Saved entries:
/-- A save area that encmk could not reach, the enclave's tables mapping no page yet, is written before its thread first runs (R364;
log 78). -/
def tsaFirst (s : State) (eid : Nat) (e : Enclave) (t : Nat) : State :=
  if e.tsaLeft.contains t then
    let r := writeVirt s (encCtx s eid) (tsaVa e t) (tsaImage e t)
    if r.1 then
      { r.2 with basalt := { r.2.basalt with
          enclaves := mput r.2.basalt.enclaves eid { e with tsaLeft := e.tsaLeft.filter (· != t) } } }
    else r.2
  else s

/-- R351: eret with ETHR.v = 1. -/
def eretThread (s : State) (qn : Nat) (q : Quartz) (ethr : Nat) : Res :=
  let eid := fldN ethr 0 12
  let t := fldN ethr 16 12
  let e? := mget s.basalt.enclaves eid
  let va := match e? with | some e => tsaVa e t | none => 0
  if fldN (srGet q (srHome q.level 0x85).1 0x85).toNat 0 2 != 0 then eretFault s qn q cPrivilege va
  else
    match e?.filter (fun e => decide (t < e.threads) && !e.ending) with
    | none => eretFault s qn q cOwnership va
    | some e =>
      match placeRun (tsaFirst s eid e t) (encCtx s eid) va 1024 .read true with
      | (.wait, s) => .stall s
      | (.fault k _ _, s) => eretFault s qn q k va
      | (.ok l, s) =>
        let f := readRuns s l
        let th := mgetD e.th t { expected := 0, soft := false }
        if !runsOk s l || fldN (le64 f 0x2B0).toNat 0 32 != th.expected then eretFault s qn q cIntegrity va
        else if coreBusy q then .stall s
        else .keep (resumeThread s qn q eid t f th.soft)

/-- R359 eret. The service cores and Basalt run at L3 and at no other level (R345), so an eret of theirs that would leave it raises
PRIVILEGE (log 18). -/
def execEret (s : State) : Out :=
  quartzWord .eret s (fun s qn q =>
    let ethr := (srGet q 0 0x8B).toNat
    if 3 ≤ q.level && (bitN ethr 63 || fldN (srGet q (srHome q.level 0x85).1 0x85).toNat 0 2 != q.level) then raise s cPrivilege
    else if bitN ethr 63 then eretThread s qn q ethr
    else
      let b := (srHome q.level 0x85).1
      let tstat := (srGet q b 0x85).toNat
      let plv := fldN tstat 0 2
      if q.level < plv then raise s cPrivilege
      else
        let q' := srSet q b 0x87 (w64 (fldN tstat 2 1))
        .keep { s with quartz := mput s.quartz qn { q' with level := plv, pc := srGet q b 0x84 } })

/-- R359 wfi: continues at PC + 8 once an IPEND bit is 1. -/
def execWfi (s : State) : Out :=
  quartzWord .wfi s (fun s qn _ => .done (if ipend s qn == 0 then updQuartz s qn (fun q => { q with parked := true }) else s))

/-- R359 WFI_WAKE. -/
def execWfiWake (q : Nat) (s : State) : Out :=
  .next (if ipend s q == 0 then s else updQuartz s q (fun c => { c with parked := false }))

/-- R359 halt. -/
def execHalt (s : State) : Out := quartzWord .halt s (fun s qn _ => .done (updQuartz s qn (fun q => { q with halted := true })))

### What you need to do
Respond with a single number, namely how many lines of the entries contain the word "halt".

### Result
2